使用例 「そりゃおまえ、火曜日気分で月曜日だよ」
    「火曜日気分で月曜日とは、あの課長らしくないね」




 鼻から生えれば鼻毛


 例えば鼻の頭から生えた毛を、どう呼べばいいのだろうか。鼻毛と言うと、どうも鼻の中に生えている毛と思われてしまいそうだ。しかしそれは我々人間だけが持っている特別な先入観であり、表であろうが裏であろうが、鼻から生えればそれらはすべて鼻毛である。硬直した考え方が、正しい判断を妨げることの例え。転じて、自分の生まれ故郷を大事にすることを言う。

使用例 「そりゃおまえ、鼻から生えれば鼻毛だよ」
    「鼻から生えれば鼻毛とは、あの課長らしくないね」




 メモは肩に


 忘れてはならない用件を、手のひらや手の甲に書きとめる人が多い。しかし、手は体の中でも一番水に触れやすい部位であり、わざわざそんな危険なエリアに大事なインフォメーションを記録する必要はないのだ。そこで、肩はどうだろう。手よりもたくさん書き込め、消える危険性も低く、とても便利である。ちょっとした一工夫が、成功を導くことの例え。転じて、服を脱ぐのが面倒くさいことを言う。

使用例 「そりゃおまえ、メモは肩にだよ」
    「メモは肩にとは、あの課長らしくないね」




 あちこちマッシュルーム


 カレーやシチュー、その他の料理にも使われるマッシュルーム。だが、彼が単独で目の前に現れるのはまれである。そのまま食べてもたいしてうまくないし、そもそも特徴的な味がない。反面、だからこそどんな料理にもずかずかと入り込んでくるのであり、いつのまにやらあちこちマッシュルームだらけである。デメリットに思える個性のなさが、功を奏することの例え。転じて、あなた色に染まることを言う。
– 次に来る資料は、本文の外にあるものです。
-- ==== Sys2Proof/Laws/Frames.lean ====
section
/-! SUPPORT. The frames of the shared operations: each block that an operation leaves alone. -/

set_option Elab.async false

namespace Sys2Proof.Machine

/-! ## present -/

@[simp] theorem State.present_resetN (s : State) (p : Purpose) (b : Burst) :
    (s.present p b).resetN = s.resetN := rfl

@[simp] theorem State.present_bridge (s : State) (p : Purpose) (b : Burst) :
    (s.present p b).bridge = s.bridge := rfl

@[simp] theorem State.present_asm (s : State) (p : Purpose) (b : Burst) :
    (s.present p b).asm = s.asm := rfl

@[simp] theorem State.present_slots (s : State) (p : Purpose) (b : Burst) :
    (s.present p b).slots = s.slots := rfl

@[simp] theorem State.present_enh (s : State) (p : Purpose) (b : Burst) :
    (s.present p b).enh = s.enh := rfl

@[simp] theorem State.present_comp (s : State) (p : Purpose) (b : Burst) :
    (s.present p b).comp = s.comp := rfl

@[simp] theorem State.present_view (s : State) (p : Purpose) (b : Burst) :
    (s.present p b).view = s.view := rfl

@[simp] theorem State.present_store (s : State) (p : Purpose) (b : Burst) :
    (s.present p b).store = s.store := rfl

@[simp] theorem State.present_timer (s : State) (p : Purpose) (b : Burst) :
    (s.present p b).timer = s.timer := rfl

@[simp] theorem State.present_cu (s : State) (p : Purpose) (b : Burst) :
    (s.present p b).cu = s.cu := rfl

@[simp] theorem State.present_pending (s : State) (p : Purpose) (b : Burst) :
    (s.present p b).pending = s.pending := rfl

/-! ## presentCommand -/

@[simp] theorem State.presentCommand_resetN (s : State) (p : Purpose) (b : Burst) :
    (s.presentCommand p b).resetN = s.resetN := by
  unfold State.presentCommand; split <;> rfl

@[simp] theorem State.presentCommand_bridge (s : State) (p : Purpose) (b : Burst) :
    (s.presentCommand p b).bridge = s.bridge := by
  unfold State.presentCommand; split <;> rfl

@[simp] theorem State.presentCommand_asm (s : State) (p : Purpose) (b : Burst) :
    (s.presentCommand p b).asm = s.asm := by
  unfold State.presentCommand; split <;> rfl

@[simp] theorem State.presentCommand_slots (s : State) (p : Purpose) (b : Burst) :
    (s.presentCommand p b).slots = s.slots := by
  unfold State.presentCommand; split <;> rfl

@[simp] theorem State.presentCommand_enh (s : State) (p : Purpose) (b : Burst) :
    (s.presentCommand p b).enh = s.enh := by
  unfold State.presentCommand; split <;> rfl

@[simp] theorem State.presentCommand_comp (s : State) (p : Purpose) (b : Burst) :
    (s.presentCommand p b).comp = s.comp := by
  unfold State.presentCommand; split <;> rfl

@[simp] theorem State.presentCommand_view (s : State) (p : Purpose) (b : Burst) :
    (s.presentCommand p b).view = s.view := by
  unfold State.presentCommand; split <;> rfl

@[simp] theorem State.presentCommand_store (s : State) (p : Purpose) (b : Burst) :
    (s.presentCommand p b).store = s.store := by
  unfold State.presentCommand; split <;> rfl

@[simp] theorem State.presentCommand_timer (s : State) (p : Purpose) (b : Burst) :
    (s.presentCommand p b).timer = s.timer := by
  unfold State.presentCommand; split <;> rfl

@[simp] theorem State.presentCommand_pending (s : State) (p : Purpose) (b : Burst) :
    (s.presentCommand p b).pending = s.pending := by
  unfold State.presentCommand; split <;> rfl

/-! ## setCmdStage -/

@[simp] theorem State.setCmdStage_resetN (s : State) (st : CmdStage) :
    (s.setCmdStage st).resetN = s.resetN := by
  unfold State.setCmdStage; split <;> rfl

@[simp] theorem State.setCmdStage_bridge (s : State) (st : CmdStage) :
    (s.setCmdStage st).bridge = s.bridge := by
  unfold State.setCmdStage; split <;> rfl

@[simp] theorem State.setCmdStage_port (s : State) (st : CmdStage) :
    (s.setCmdStage st).port = s.port := by
  unfold State.setCmdStage; split <;> rfl

@[simp] theorem State.setCmdStage_asm (s : State) (st : CmdStage) :
    (s.setCmdStage st).asm = s.asm := by
  unfold State.setCmdStage; split <;> rfl

@[simp] theorem State.setCmdStage_slots (s : State) (st : CmdStage) :
    (s.setCmdStage st).slots = s.slots := by
  unfold State.setCmdStage; split <;> rfl

@[simp] theorem State.setCmdStage_enh (s : State) (st : CmdStage) :
    (s.setCmdStage st).enh = s.enh := by
  unfold State.setCmdStage; split <;> rfl

@[simp] theorem State.setCmdStage_comp (s : State) (st : CmdStage) :
    (s.setCmdStage st).comp = s.comp := by
  unfold State.setCmdStage; split <;> rfl

@[simp] theorem State.setCmdStage_view (s : State) (st : CmdStage) :
    (s.setCmdStage st).view = s.view := by
  unfold State.setCmdStage; split <;> rfl

@[simp] theorem State.setCmdStage_store (s : State) (st : CmdStage) :
    (s.setCmdStage st).store = s.store := by
  unfold State.setCmdStage; split <;> rfl

@[simp] theorem State.setCmdStage_timer (s : State) (st : CmdStage) :
    (s.setCmdStage st).timer = s.timer := by
  unfold State.setCmdStage; split <;> rfl

@[simp] theorem State.setCmdStage_pending (s : State) (st : CmdStage) :
    (s.setCmdStage st).pending = s.pending := by
  unfold State.setCmdStage; split <;> rfl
使用例 「そりゃおまえ、あちこちマッシュルームだよ」
    「あちこちマッシュルームとは、あの課長らしくないね」




 おしり一割


 生まれてから死ぬまで、たくさんの人に出会う。その中には気の合う人もいれば、まったくソリが合わない人もいるだろう。しかし、どんなに愛想を振りまいても仲良くなれる数は限られており、自分の尻を見られても構わないと思えるぐらいの人間は、せいぜい全体の一割である。人づきあいもほどほどにした方が良いことの例え。転じて、失礼な振る舞いでわざと嫌われることを言う。

使用例 「そりゃおまえ、おしり一割だよ」
    「おしり一割とは、あの課長らしくないね」




 傘にダイヤモンド


 つい忘れてしまうものといえば、すぐ思いつくのが傘である。電車で手すりに引っかけたまま置き去りにしたり、レストランに入るときは降っていた雨が、出るときやんでいたりすると、うっかり何も持たずに帰ったりするものだ。しかし、傘にダイヤモンドを埋め込んでみてはどうだろう。その金銭的な価値は飛躍的に高まり、常に肌身離さず持っていたいと思うはず。自分と対象物との関係を極端に変化させてしまうことの例え。転じて、ダイヤモンドがもったいないことを言う。

使用例 「そりゃおまえ、傘にダイヤモンドだよ」
    「傘にダイヤモンドとは、あの課長らしくないね」




 人よりでかいウオークマン


 当初は「無用の長物」と同じ意味で使われた言葉だったが、実際に作ってみたら大きなスピーカーからとてもきれいな音が流れてきた。また、がんばれば担ぎながら歩けたので、ウオークマンと言っても差し支えないことが判明した。いざ実行してみたら、予想外の成果を上げることの例え。転じて、体力がないと倒れてしまうことを言う。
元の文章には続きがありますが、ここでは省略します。